И, оставив Осеневу наедине с бьющей в ванну струей воды, позорно сбежала в указанное место встречи. Где уже суетился озадаченный Тимка. Вернее, суетиться он начал у входа в ванную, продолжил по пути в кухню, где и довел процесс до максимально мешающего хозяйке.
— Тимус! — налетев в очередной раз на внушительную тушу алабая, рявкнула Лана. — Ты что, решил поиграть в «догони хвост» прямо здесь? Так у меня для тебя две новости, и обе плохие. Во‑первых, пищеблок для подобных развлечений не предназначен, а во‑вторых — и это самое печальное — тебе, дружище, нечего догонять. Вместо хвоста у тебя неприличная бульбочка. Да, вижу, ты волнуешься из‑за Ленки, я тоже волнуюсь. Но я же не бегаю по кухне, сбивая стулья, не скулю и не тычусь мордой в хозяйку. Я, между прочим, делом, спасительным для Ленусика, занимаюсь, даже в ущерб первоначальным планам. Каким? Поужинать легким овощным салатиком. Видишь, отбивную готовлю, салат из помидорок и огурчиков, картошку жарю. Да, знаю, после шести это лопать не стоит, но Осенева так лучше успокаивается. Вкусная сытная еда, винчик весьма способствуют восстановлению душевного равновесия, поверь мне. Вижу, что веришь, ты тоже насчет пожрать мастер, за кусок мяса сдашь нас с Кириллом любому желающему. Ну‑ну, не обижайся, я шучу. А если не хочешь получить очередной пинок в лохматую задницу, будь любезен, сядь вон в том углу, за дверью, и притворись гипсовой собакой. Меньше шерсти будет в еде. Так, — девушка озабоченно посмотрела на часы, — что‑то Ленка там застряла. Надеюсь, не притонула ненароком? Пойду, проверю.

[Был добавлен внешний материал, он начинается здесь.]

-- ==== Sys2Proof/Machine/CeOps.lean ====
section
/-! DEFINITION. What each instruction of an engine computes and where its result goes, but for the queues (R371 to R374, R382).
`pc` is the instruction's own PC; the value of a finished instruction is the next PC. -/

namespace Sys2Proof.Machine

/-- The shape of an operation on an instruction. -/
abbrev CeOp := Ins → Nat → Cx → CeRes Nat

/-- The PC behind an instruction. -/
def Ins.next (i : Ins) (pc : Nat) : Nat := pc + i.len

/-- D := f of S1 and S2 at SZ with its flags; no result raises DIVZ (R371). -/
def ceAlu (base : Ins → Nat) (f : Nat → Nat → Nat → Nat → Option AluOut) : CeOp := fun i pc x =>
  let (o1, o2, od, x) := x.operands i
  (x.get o1 i.size).bind fun a x => (x.get o2 i.size).bind fun b x => (x.getOld od).bind fun old x =>
  match f (8 * i.size) a b x.fl with
  | none => x.raise excDIVZ 0 0
  | some (r, fl) => (x.put od i.size r old).bind fun _ x => .ok (i.next pc) ({ x with fl := fl }.spend (base i))

/-- Flags of f of S1 and S2, the result discarded. -/
def ceTest (f : Nat → Nat → Nat → Nat → Nat) : CeOp := fun i pc x =>
  let (o1, o2, _, x) := x.operands i
  (x.get o1 i.size).bind fun a x => (x.get o2 i.size).bind fun b x =>
  .ok (i.next pc) ({ x with fl := f (8 * i.size) a b x.fl }.spend 1)

/-- D (word) := f of S1 at SZ. -/
def ceWiden (f : Nat → Nat → Nat) : CeOp := fun i pc x =>
  let (o1, _, od, x) := x.operands i
  (x.get o1 i.size).bind fun a x => (x.getOld od).bind fun old x =>
  (x.put od 4 (f (8 * i.size) a) old).bind fun _ x => .ok (i.next pc) (x.spend 1)

/-- MOV. -/
def ceMov : CeOp := ceAlu (fun _ => 1) fun _ a _ fl => some (a, fl)
/-- MOVZ. -/
def ceMovz : CeOp := ceWiden fun _ a => a
/-- MOVS. -/
def ceMovs : CeOp := ceWiden signExt
/-- ADR: the address of S1, which is not read. -/
def ceAdr : CeOp := fun i pc x =>
  let (o1, _, od, x) := x.operands i
  (x.getOld od).bind fun old x =>
  (x.put od 4 (match o1 with | .mem (.loc a) => a | .mem (.win _ o) => o | _ => 0) old).bind fun _ x => .ok (i.next pc) (x.spend 1)
/-- CLR. -/
def ceClr : CeOp := fun i pc x =>
  let (_, _, od, x) := x.operands i
  (x.getOld od).bind fun old x => (x.put od i.size 0 old).bind fun _ x => .ok (i.next pc) (x.spend 1)
/-- XCH: both are read, then D and S1 written. -/
def ceXch : CeOp := fun i pc x =>
  let (o1, _, od, x) := x.operands i
  (x.getBoth o1 i.size).bind fun a x => (x.getBoth od i.size).bind fun b x =>
  (x.put od i.size a.1 b.2).bind fun _ x => (x.put o1 i.size b.1 a.2).bind fun _ x => .ok (i.next pc) (x.spend 1)

/-- ADD, ADDC, SUB, SUBC. -/
def ceAdd : CeOp := ceAlu (fun _ => 1) fun w a b fl => some (aluAdd w a b false fl)
def ceAddc : CeOp := ceAlu (fun _ => 1) fun w a b fl => some (aluAdd w a b (flagC fl) fl)
def ceSub : CeOp := ceAlu (fun _ => 1) fun w a b fl => some (aluSub w a b false fl)
def ceSubc : CeOp := ceAlu (fun _ => 1) fun w a b fl => some (aluSub w a b (flagC fl) fl)
/-- MUL, MULHU, MULHS: 3 cycles. -/
def ceMul : CeOp := ceAlu (fun _ => 3) fun w a b fl => some (aluMul w a b fl)
def ceMulhu : CeOp := ceAlu (fun _ => 3) fun w a b fl => some (aluMulhu w a b fl)
def ceMulhs : CeOp := ceAlu (fun _ => 3) fun w a b fl => some (aluMulhs w a b fl)
/-- DIVU, DIVS, REMU, REMS: 2 + bits cycles; a zero divisor raises DIVZ. -/
def ceDivu : CeOp := ceAlu (fun i => 2 + 8 * i.size) fun w a b fl => if b = 0 then none else some (aluDivu w a b fl)
def ceDivs : CeOp := ceAlu (fun i => 2 + 8 * i.size) fun w a b fl => if b = 0 then none else some (aluDivs w a b fl)
def ceRemu : CeOp := ceAlu (fun i => 2 + 8 * i.size) fun w a b fl => if b = 0 then none else some (aluRemu w a b fl)
def ceRems : CeOp := ceAlu (fun i => 2 + 8 * i.size) fun w a b fl => if b = 0 then none else some (aluRems w a b fl)
/-- NEG: 0 − S1. -/
def ceNeg : CeOp := ceAlu (fun _ => 1) fun w a _ fl => some (aluSub w 0 a false fl)
/-- CMP. -/
def ceCmp : CeOp := ceTest fun w a b fl => (aluSub w a b false fl).2
/-- AND, OR, XOR, ANDN, NOT. -/
def ceAnd : CeOp := ceAlu (fun _ => 1) fun w a b fl => some (aluLogic w (a &&& b) fl)
def ceOr : CeOp := ceAlu (fun _ => 1) fun w a b fl => some (aluLogic w (a ||| b) fl)
def ceXor : CeOp := ceAlu (fun _ => 1) fun w a b fl => some (aluLogic w (a ^^^ b) fl)
def ceAndn : CeOp := ceAlu (fun _ => 1) fun w a b fl => some (aluLogic w (a &&& (b ^^^ (2 ^ w - 1))) fl)
def ceNot : CeOp := ceAlu (fun _ => 1) fun w a _ fl => some (aluLogic w (a ^^^ (2 ^ w - 1)) fl)
/-- TST. -/
def ceTst : CeOp := ceTest fun w a _ fl => (aluLogic w a fl).2
/-- SHL, SHR, SAR by S2 [4:0]; ROL, ROR by S2 modulo the bits. -/
def ceShl : CeOp := ceAlu (fun _ => 1) fun w a b fl => some (aluShl w a (b % 32) fl)
def ceShr : CeOp := ceAlu (fun _ => 1) fun w a b fl => some (aluShr w a (b % 32) fl)
def ceSar : CeOp := ceAlu (fun _ => 1) fun w a b fl => some (aluSar w a (b % 32) fl)
def ceRol : CeOp := ceAlu (fun _ => 1) fun w a b fl => some (aluRol w a b fl)
def ceRor : CeOp := ceAlu (fun _ => 1) fun w a b fl => some (aluRor w a b fl)
/-- BTST. -/
def ceBtst : CeOp := ceTest fun w a b fl => flagsT (a.testBit (b % w)) fl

Осенева не притонула. И даже уже вылезла из воды, завернулась в халат, причесала волосы. Вот только дальше этого дело не пошло. Дело сидело на краю ванны, горестно ссутулившись, и плакало. Тихо так, жалобно.
Правда, зубами барабанить перестала. Уже хорошо.

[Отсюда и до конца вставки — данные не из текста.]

/-- Whether a migration's target is ADMITTED or in SHADOW (R124 MIGRATING). -/
def Intent.migrating (i : Intent) : Bool := match i.tgt with | some p => p.st = 2 || p.st = 3 | none => false

/-- PLC_QRY_LOC of an intent: first compare unit, die and engine (R124). -/
def Intent.locWord (i : Intent) : Word :=
  match i.shown with
  | none => wd 0x7F3F
  | some p =>
    if i.isFlow then wd (0x7F3F + p.die.idx * 0x40)
    else wd (p.cmps.headD 0x7F * 0x100 + p.die.idx * 0x40 + (p.die.idx * 24 + p.ce))

/-- The five words of the query window for a handle (R124): an intent released last keeps its cause and reads RELEASED; a handle never
given reads as at reset. -/
def State.qryWords (s : State) (h : Nat) : List Word :=
  let i := s.intent h
  if h = 0 ∨ i.handle ≠ h then [0, wd 0x7F3F, 0, 0, 0]
  else
    let st := match i.shown with | some p => p.st | none => 7
    let stat := wd ((if i.held then 0x8000_0000 else 0) + (if i.held ∧ i.shown.isNone then 0x4000_0000 else 0) + i.cause * 0x1000 +
      i.moveWanted * 0x100 + (if i.pinFault then 0x10 else 0) + (if i.migrating then 8 else 0) + st)
    let ctx := match i.shown with
      | some p => if i.isFlow then 0 else wd (p.ctx / 0x80_0000_0000 * 0x8000_0000 + p.ctx % 0x400_0000 / 64 * 64)
      | none => 0
    [stat, i.locWord, ctx, wd i.cycles, wd (i.epoch % 0x1_0000)]

/-- PLC: a write of PLC_QRY_HANDLE loads the snapshot (R124). -/
def effPlc (d : Die) (off : Nat) (v : Word) (s : State) : Eff :=
  if off = 0x400 then
    .ok ((List.zip [R.PLC_QRY_STAT d, R.PLC_QRY_LOC d, R.PLC_QRY_CTX d, R.PLC_QRY_CYCLE d, R.PLC_QRY_EPOCH d] (s.qryWords v.toNat)).foldl
      (fun s e => s.setReg e.1 e.2) (s.setReg (R.PLC_QRY_HANDLE d) v))
  else .ok (s.rowWrite d 7 off v)

/-- Whether a path group member may be named (R226). -/
def pgMember (m : Nat) : Bool := m = 12 || m = 13 || m = 15

/-- SW: ranges, the bridges' windows and the gate control lists (R187, R206, R212 to R214, R226). -/
def effSw (d : Die) (off : Nat) (v : Word) (s : State) : Eff :=
  let row : Eff := .ok (s.rowWrite d 34 off v)
  let need (b : Bool) : Eff := if b then row else .error causeRULE
  if off = 0 then need (decide (bits v 0 4 ≤ 8))
  else if 0x40 ≤ off ∧ off < 0x50 then need (decide (64 ≤ bits v 0 18) && decide (bits v 0 18 ≤ 196_608))
  else if 0x300 ≤ off ∧ off < 0x320 then
    if pgMember (bits v 0 5) ∧ pgMember (bits v 16 5) then .ok ((s.rowWrite d 34 off v).pgShow d) else .error causeRULE
  else if off = 0x404 then effSidCmd d v s
  else if off = 0x444 then effVlanCmd d v s
  else if off = 0x480 then effFtIdx d v s
  else if 0x1000 ≤ off ∧ off < 0x1880 then
    let i := (off - 0x1000) / 0x80
    let o := off % 0x80
    if o = 4 then need ((List.range 8).all fun p => decide (bits v (3 * p) 3 ≤ 6))
    else if o = 8 then need (decide (64 ≤ bits v 0 14) && decide (bits v 0 14 ≤ 9216))
    else if 0x10 ≤ o ∧ o < 0x1C ∧ 14 ≤ i then .ok s
    else if o = 0x20 then if i < 14 then effGclCtrl d i v s else need (decide (bits v 0 8 ≤ 128))
    else if o = 0x2C then need (decide (1000 ≤ bits v 0 30) && decide (bits v 0 30 ≤ 999_999_999))
    else row
  else if 0x4000 ≤ off ∧ off < 0xB000 then
    let j := (off - 0x4000) / 0x800
    if s.flag (R.SW_GCL_CTRL d j) 31 then .error causeRULE
    else if off % 8 = 4 then need (decide (64 ≤ bits v 0 30) && decide (bits v 0 30 ≤ 999_999_999))
    else row
  else row

/-- MAC (R236, R238, R246). -/
def effMac (d : Die) (off : Nat) (v : Word) (s : State) : Eff :=
  if off = 0x18 then effPauseLines d false v s
  else if off = 0x1C then effPauseLines d true v s
  else if off = 0x20 then effMdio d v s
  else if 0x1000 ≤ off ∧ off < 0x1E00 ∧ off % 0x100 = 8 then effPauseCfg d ((off - 0x1000) / 0x100) v s
  else .ok (s.rowWrite d 35 off v)

/-- The per-die index of a unit's number in the TARGET numbering (R127). -/
def unitLocal (cls i : Nat) : Nat :=
  match cls with
  | 2 => i % 24
  | 3 => i % 2
  | 4 => i % 12
  | 5 => i % 2
  | 6 => i % 4
  | 7 => i % 16
  | _ => i

/-- Whether a number of the TARGET numbering names a unit of a die (R127). -/
def unitHere (d : Die) (cls i : Nat) : Bool :=
  decide (unitLocal cls i < unitCount d cls) && decide (unitNum d cls (unitLocal cls i) = i)

/-- HLT_UNIT_SEL loads the query registers (R536). -/
def State.unitSelect (s : State) (d : Die) (v : Word) : State :=
  let cls := bits v 0 4
  let i := bits v 16 16
  let s := s.rowWrite d 41 0x40 v
  let u := s.hunit d cls (unitLocal cls i)
  let ok := unitHere d cls i
  let ws : List Word := if ok then
      [wd (u.epoch * 0x1_0000 + 0x8000 + u.st * 0x1000 + u.result * 0x400), wd (u.faults * 0x1_0000 + u.tests), wd u.lastS, wd u.detail]
    else [0, 0, 0, 0]
  (List.zip [R.HLT_UNIT_STAT d, R.HLT_UNIT_COUNTS d, R.HLT_UNIT_LAST_S d, R.HLT_UNIT_DETAIL d] ws).foldl (fun s e => s.setReg e.1 e.2) s

/-- Key of a supervisor pair. -/
def supKey (d : Die) (p : Nat) : Nat := d.idx * 2 + p

/-- A pair's main core besides its registers. -/
def State.supOf (s : State) (d : Die) (p : Nat) : SupCore := Tab.get (fun _ => {}) s.sup (supKey d p)

/-- The state with it replaced. -/
def State.setSup (s : State) (d : Die) (p : Nat) (c : SupCore) : State := { s with sup := Tab.put (fun _ => {}) s.sup (supKey d p) c }

/-- SPR_DBG_CTRL of a pair that is out of service or halted from there: EN, and HALT, RUN and STEP (R442).  HALT takes effect at the next
boundary, which is now, between two instructions; STEP lets one instruction be executed. -/
def State.sprDbg (s : State) (d : Die) (p : Nat) (v : Word) : State :=
  let st := s.fld (R.SPR_STAT d p) 0 3
  let s := s.setFlag (R.SPR_DBG_CTRL d p) 8 (bit v 8)
  if bit v 0 ∧ st = 4 then s.setFld (R.SPR_STAT d p) 0 3 1
  else if bit v 2 ∧ st = 1 then (s.setFld (R.SPR_STAT d p) 0 3 4).setSup d p { s.supOf d p with step := false }
  else if bit v 1 ∧ st = 1 then s.setSup d p { s.supOf d p with step := true }
  else s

— Согрелась? — Старательно не замечая ручейков слез на щеках подруги, Лана обняла ее за плечи и увлекла за собой. — Теперь пошли, есть будем, пить будем, говорить будем.
Глава 13
Лана усадила вялую подругу в самый уютный уголок кухонного диванчика, за право устроиться в котором они с Кириллом постоянно воевали, поставила перед ней тарелку с вальяжно раскинувшейся на ней отбивной, подпираемой горкой жареной картошки. Рядом кокетливо поблескивала фарфоровым боком мисочка с греческим салатом, пыхтел крупно порезанный свежайший хлеб, подмигивало в бокале мартини. Ну какие могут быть мрачные мысли и воспоминания в присутствии подобного натюрморта! Тут главное — скатерть слюной не залить, как делает это с полом Тимыч.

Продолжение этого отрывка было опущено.